08/15 2024 490
On August 13, local time in the United States, Google's annual "Made by Google" conference for 2024 officially kicked off. At the event, Google, with AI at its core, comprehensively showcased its latest achievements and innovations in hardware and software to the outside world.
New products including the Pixel 9 series of smartphones, Pixel 9 Pro Fold foldable phones, Pixel Watch 3 smartwatches, and Pixel Buds Pro 2 wireless earbuds were all unveiled, significantly more than last year.
As per usual, September and October are peak periods of competition in the mobile phone market, with Google, Apple, Huawei, and other brands launching their annual flagship products during this time. Google's annual event was originally scheduled for October, but it was likely to preempt the competition that the conference was held early.

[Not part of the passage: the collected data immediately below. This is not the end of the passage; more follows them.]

/-- Result segments written, in order (R316); a refused line ends them. -/
def Device.writeSegments (d : Device) (c : Context) (cd : Cd) (b : Bucket) (vs : List Val) : List Nat → Device × Bool
  | [] => (d, true)
  | s :: t =>
    let x := d.dies[cd]
    let o := x.segment b.recordOff s 0 4
    let n := x.segment b.recordOff s 4 4
    let fm := x.segment b.recordOff s 8 1
    match fmtOf (bits fm 3 0) with
    | none => d.writeSegments c cd b vs t
    | some f =>
      let tid := x.segment b.recordOff s 0xC 4
      let base := x.segment b.recordOff s 0x10 4
      let dst := wrap52 (x.segment b.recordOff s 0x18 8 % 2 ^ 52 + b.ga.toNat)
      let rs := fun j => roundingOf (bits fm 5 4) (srDraw c.seed b.step.toNat tid (base + j))
      let (bs, ms) := segmentBytes f rs ((vs.drop o).take n)
      let d1 := d.modDie cd fun x => { x with tally := x.tally.notes ms }
      match d1.ladlePut c cd b.number.toNat dst bs with
      | (d2, true) => d2.writeSegments c cd b vs t
      | (d2, false) => (d2, false)

/-- All duties of this position for a bucket are done: its up payload has gone, its children are served, and what it waits for has
arrived (R310, R313, R314, R318). -/
def Bucket.complete (b : Bucket) (t : LadleNode) : Bool :=
  (t.root || (b.nextUp t).isNone) && ((List.range t.top).all fun k => (b.nextDown (k + 1)).isNone)
    && (match b.topLine t 1 0 with
      | none => false
      | some h =>
        (!hdrPresent h || ((List.range (1 + phase1Lines b.elems)).all fun i => (b.downLine t 1 i).isSome))
          && (!hdrWants h || ((List.range (1 + phase2Down b.elems)).all fun i => (b.downLine t 2 i).isSome)))

/-- Ranks and counts of the tree known here; free values where no down header has come (R311; log entry 27). -/
def Device.treeCounts (d : Device) (b : Bucket) (t : LadleNode) : Device × Nat × List Nat :=
  match (b.downLine t 2 0).orElse fun _ => b.downLine t 1 0 with
  | some h => (d, hdrCount h, hdrCounts h)
  | none =>
    let (v, d1) := d.draw
    let (w, d2) := d1.draw
    let (u, d3) := d2.draw
    (d3, bits v.toNat 31 0, [bits v.toNat 63 32, bits w.toNat 31 0, bits w.toNat 63 32, bits u.toNat 31 0])

/-- The s value of a CLOSE (R307). -/
def closeValue (code : Nat) (counts : List Nat) : Nat :=
  code + (counts.zipIdx.map fun (n, i) => if n = 0 then 0 else pow2 (8 + i)).sum

/-- The digest entry of a bucket written to the log of its position (R323); false when the write is refused (R331). -/
def Device.logDigest (d : Device) (c : Context) (cd : Cd) (b : Bucket) (t : LadleNode) (r : ReduceConfig) (code : Nat) : Device × Bool :=
  let n := b.number.toNat
  let log := sramOf cd.val + r.log.toNat + 128 * (if r.logEntries = 0 then 0 else n % r.logEntries)
  d.ladlePut c cd n log (b.digestEntry t code)

/-- The CLOSE of a bucket has stopped with a fault (R195). -/
def Die.closeStopped (x : Die) (b : Bucket) : Bool := x.queues[(10 : QueueId)].any fun e => isClose 10 e && e.stopped && e.no == b.closeNo
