/-- The first refused overlap of a command: the detail field of STREAM_OVERLAP (R98, R109). -/
def WCmd.overlap (w : WCmd) : Option Nat :=
  let k := w.prog.k
  let all := w.streams.zipIdx
  let outs := all.drop k
  let first := outs.findSome? fun (a, i) => all.findSome? fun (b, j) =>
    if i = j then none
    else if w.prog.mode ≠ 2 && j < k && a.inPlace b then none
    else if spansMeet (a.span w) (b.span w) then some (i + j * 16) else none
  match first with
  | some x => some x
  | none =>
    if w.prog.mode ≠ 2 then none
    else
      let m : Int × Int := (w.selMap, w.selMap + ceilDiv (ceilDiv w.n 8) 64 * 64)
      all.findSome? fun (b, j) => if spansMeet [m] (b.span w) then some (0xF + j * 16) else none

/-! ### Reading elements (R91, R96, R98) -/

/-- One element code of `w` bits read from a section. -/
def Device.codeAt (d : Device) (c : Context) (cd : Cd) (base : Nat) (o : Int) (w : Nat) : Except (Nat × Nat) Nat :=
  let bit := o * w
  let lo := Int.fdiv bit 8
  match d.readBytes c cd .whisk (addrFrom base lo) (ceilDiv w 8) with
  | .error e => .error e
  | .ok bs => .ok (bits (le bs >>> (bit - 8 * lo).toNat) (w - 1) 0)

/-- The exact value of one element of an input stream: an element of bonded SRAM with its scale or exponent, or an element of
the readout that the stream takes. -/
def Device.whiskValue (d : Device) (c : Context) (cd : Cd) (w : WCmd) (s : WStream) (rows : Array (BitVec 32)) (e : Int) (x : Nat) :
    Except (Nat × Nat) Val :=
  if s.src ≠ 0 then
    .ok (Dy.mk (rows.getD x 0).toInt (if s.raw then 0 else e)).val
  else
    let o := s.elem (w.coord x)
    match d.codeAt c cd s.base o s.width with
    | .error er => .error er
    | .ok code =>
      match s.auxGrain with
      | none => .ok (((fmtOf s.fmt).getD .int8).decode code)
      | some (b, g) =>
        match d.codeAt c cd s.aux (Int.fdiv o g) (8 * b) with
        | .error er => .error er
        | .ok a => .ok (if s.fmt = 0 then q4Value code a else sb16Value code a)

/-- What the intake counts of an element beyond its value: a Q4 group with a non-finite scale (R38, R54). -/
def Device.whiskScaleMeet (d : Device) (c : Context) (cd : Cd) (w : WCmd) (s : WStream) (x : Nat) : Option Meet :=
  if s.fmt ≠ 0 then none
  else match d.codeAt c cd s.aux (Int.fdiv (s.elem (w.coord x)) 64) 16 with
    | .ok a => q4Meet a
    | .error _ => none

/-- A list cut into pieces of `n`. -/
def pieces {α : Type} (n : Nat) (l : List α) : List (List α) :=
  (List.range (ceilDiv l.length n)).map fun i => (l.drop (n * i)).take n

/-- A fault on a stream line: code, line, bytes done, stream number. -/
structure WFault where
  code : Nat
  line : Nat
  done : Nat
  write : Bool
  stream : Nat

/-- The elements `xs` of an input stream as an element register, with what their conversion met; `before` elements of the stream
have been read earlier in the pass. -/
def Device.loadStream (d : Device) (c : Context) (cd : Cd) (w : WCmd) (step : Nat) (j before : Nat) (s : WStream) (ro : Option IntRows)
    (xs : List Nat) : Except WFault (EReg × List (Option Meet)) :=
  let rows := ((ro.map fun r => r.rows.flatten).getD []).toArray
  let e := (ro.map (·.e)).getD 0
  let vals := xs.zipIdx.mapM fun (x, i) =>
    match d.whiskValue c cd w s rows e x with
    | .ok v => Except.ok (x, v)
    | .error (er, l) => Except.error (WFault.mk er l (s.place w x (before + i) * s.width / 8 / 64 * 64) false j)
  match vals with
  | .error f => .error f
  | .ok vs =>
    if s.raw then
      .ok ({ raw := true, written := true, blocks := (pieces 32 vs).map fun b =>
        { e := 0, i := b.map fun p => BitVec.ofInt 32 (floorVal p.2), nf := b.map fun _ => 0 } }, [])
    else
      let bs := (pieces 32 vs).map fun b => normBlock (b.map fun p =>
        (p.2, (roundingOf s.mode (srDraw c.seed step s.tid (s.index (w.coord p.1)))).getD .nearestEven))
      let meets := bs.flatMap (·.2)
      let scale := xs.map (d.whiskScaleMeet c cd w s)
      .ok ({ raw := false, written := true, blocks := bs.map (·.1) },
        List.zipWith (fun m q => if q.isSome then q else m) meets scale)

/-- The inputs of some elements loaded into v0 to v(k−1), stream by stream, with what the conversions met; a load that faults counts
nothing (log entry 62). -/
def Device.loadInputs (d : Device) (c : Context) (cd : Cd) (w : WCmd) (step before : Nat) (ro : WStream → Option IntRows)
    (xs : List Nat) (v : Vector EReg 16) : Except WFault (Vector EReg 16 × List (Option Meet)) :=
  w.ins.zipIdx.foldlM (init := (v, [])) fun (v, ms) (s, j) =>
    match d.loadStream c cd w step j before s (ro s) xs with
    | .error f => Except.error f
    | .ok (r, m) => Except.ok (v.set (idx 16 j) r, ms ++ m)

/-! ### Programs (R99, R103) -/

/-- The register fields of an element instruction (R103). -/
def elemWordOf (w : Nat) : ElemWord :=
  ⟨idx 16 (bits w 9 6), idx 16 (bits w 13 10), idx 16 (bits w 17 14), idx 16 (bits w 21 18)⟩

/-- Element instructions run in order over the registers of a group: the registers and the saturations (R93). -/
def runElems (ta tb : LookTable) : List Nat → Vector EReg 16 → Vector EReg 16 × Nat
  | [], v => (v, 0)
  | w :: t, v =>
    let f := elemWordOf w
    let r := elemOp (bits w 5 0) ta tb v[f.vd] v[f.va] v[f.vb] v[f.vc]
    let z := runElems ta tb t (v.set f.vd r.1)
    (z.1, r.2 + z.2)

/-- The values of a register in element order. -/
def EReg.vals (r : EReg) : List Val := r.blocks.flatMap EBlock.vals

/-- The elements that a selector register marks active (R106). -/
def EReg.actives (r : EReg) : List Bool := r.blocks.flatMap EBlock.actives

/-! ### Summary (R106) and row reductions (R113, R114) -/

/-- One value taken into a reduction. -/
def Reduction.take (r : Reduction) (v : Val) : Reduction :=
  match v with
  | .nan => { r with nan := true, count := r.count + 1 }
  | .inf false => { r with pos := true, count := r.count + 1 }
  | .inf true => { r with neg := true, count := r.count + 1 }
  | .fin _ _ _ =>
    let x := v.dy
    { r with
      sum := r.sum.add x
      hi := match r.hi with | none => some x | some m => some (if m.lt x then x else m)
      lo := match r.lo with | none => some x | some m => some (if x.lt m then x else m)
      count := r.count + 1 }

/-- The row value of reduce code 1 or 2 (R113). -/
def Reduction.value (r : Reduction) (code : Nat) : Val :=
  if r.nan then .nan
  else if code = 1 then
    if r.pos && r.neg then .nan else if r.pos then .inf false else if r.neg then .inf true else r.sum.val
  else if r.pos then .inf false
  else match r.hi with
    | some m => m.val
    | none => .inf true

/-- A summary value at an exponent, rounded to nearest even and saturated to 64 bits. -/
def summary64 (e : Int) (v : Dy) : BitVec 64 :=
  let k := quantaAt .nearestEven e v.val
  if 2 ^ 63 ≤ k then BitVec.ofInt 64 (2 ^ 63 - 1) else if k < -(2 ^ 63) then BitVec.ofInt 64 (-(2 ^ 63)) else BitVec.ofInt 64 k

/-- The five summary values (R106). -/
def Reduction.summary (r : Reduction) (e : Int) : List (BitVec 64) :=
  [BitVec.ofNat 64 r.count,
   match r.hi with | some m => summary64 e m | none => BitVec.ofInt 64 (-(2 ^ 63)),
   match r.lo with | some m => summary64 e m | none => BitVec.ofInt 64 (2 ^ 63 - 1),
   summary64 e r.sum,
   if r.nan || r.pos || r.neg then 1 else 0]

/-! ### Writing outputs (R92, R111, R113) -/

/-- The progress of a command: device, open rows and pending row values of each output, summary, registers. -/
structure WRun where
  d : Device
  rows : List Reduction
  pend : List (List (Val × Nat))
  sum : Reduction := {}
  v : Vector EReg 16

/-- The bytes of some values in a stream's format with the aux bytes of an SB16 stream, and what they met. -/
def WStream.bytes (s : WStream) (rs : Nat → Option Rounding) (vs : List Val) : List Byte × List Byte × List (Option Meet) :=
  match fmtOf s.fmt with
  | some .sb16 =>
    let r := narrowSb16 rs vs
    (r.1, r.2.1, r.2.2.2)
  | some f =>
    let r := narrowRow f rs vs
    (r.1, [], r.2.2)
  | none => ([], [], [])

/-- Bytes written to both sections of an output from memory element `o` on. -/
def Device.putStream (d : Device) (c : Context) (cd : Cd) (s : WStream) (j : Nat) (o : Int) (before : Nat) (main aux : List Byte) :
    Except (Device × WFault) Device :=
  let b := before * s.width / 8
  match d.putBytes c cd .whisk (addrFrom s.base (o * (s.width / 8))) main with
  | (d1, some (e, l, done)) => .error (d1, WFault.mk e l ((b + done) / 64 * 64) true j)
  | (d1, none) =>
    match d1.putBytes c cd .whisk (addrFrom s.aux (Int.fdiv o 32)) aux with
    | (d2, some (e, l, _)) => .error (d2, WFault.mk e l (b / 64 * 64) true j)
    | (d2, none) => .ok d2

During the conference, while introducing the all-new Gemini, Google did not forget to subtly criticize Apple's Apple Intelligence, further highlighting the fierce competition among brands.
I'm sure you're all curious about what Google announced. Below, let me take you through a brief review.
Pixel 9 Leads Google's Suite, AI as the Highlight
The most eye-catching hardware product at this conference is undoubtedly the Pixel 9 series, which includes not only the Pixel 9, Pixel 9 Pro, and Pixel 9 Pro XL smartphones but also the second-generation foldable phone, the Pixel 9 Pro Fold, which has been incorporated into the Pixel 9 series for the first time.
Let's start with the three smartphones. The Pixel 9 standard edition measures 6.3 inches, while the Pixel 9 Pro and Pixel 9 Pro XL measure 6.3 and 6.8 inches, respectively.
The entire Pixel 9 series is equipped with Google's latest Tensor G4 processor, and its main camera uses Samsung's 50-megapixel GNK sensor. The ultra-wide-angle lens employs Sony's IMX858 sensor, which is also used in the telephoto and front cameras of the Pixel 9 Pro.
Image source: Google
To better match AI capabilities, the Pixel 9 series has upgraded its storage, starting at 12GB for the standard edition and rising to 16GB for the Pro version, catching up with mainstream domestic phones.
Compared to its predecessor, the Pixel 9 Pro Fold has significantly improved in terms of thinness and lightness, measuring 10.5mm thick when folded and 5.1mm thick when unfolded. However, with a 6.3-inch external screen and an 8-inch internal screen when unfolded, the device weighs 257g, making it heavier than almost all new-generation foldable phones.
In other aspects, the Pixel 9 Pro Fold boasts 16GB of RAM and a camera combination of 48MP wide-angle + 10.8MP ultra-wide-angle + 10.8MP telephoto lenses, offering a solid overall performance.
Image source: Google
As for the Pixel Buds Pro 2 earbuds and Pixel Watch 3 watch, I won't go into details here because the deeply integrated Gemini large model is the highlight of this conference.
Gemini is deeply integrated with all Google applications and the Android system, enabling it to independently handle complex queries. It also boasts multi-modal processing capabilities, analyzing images, voice, and text information.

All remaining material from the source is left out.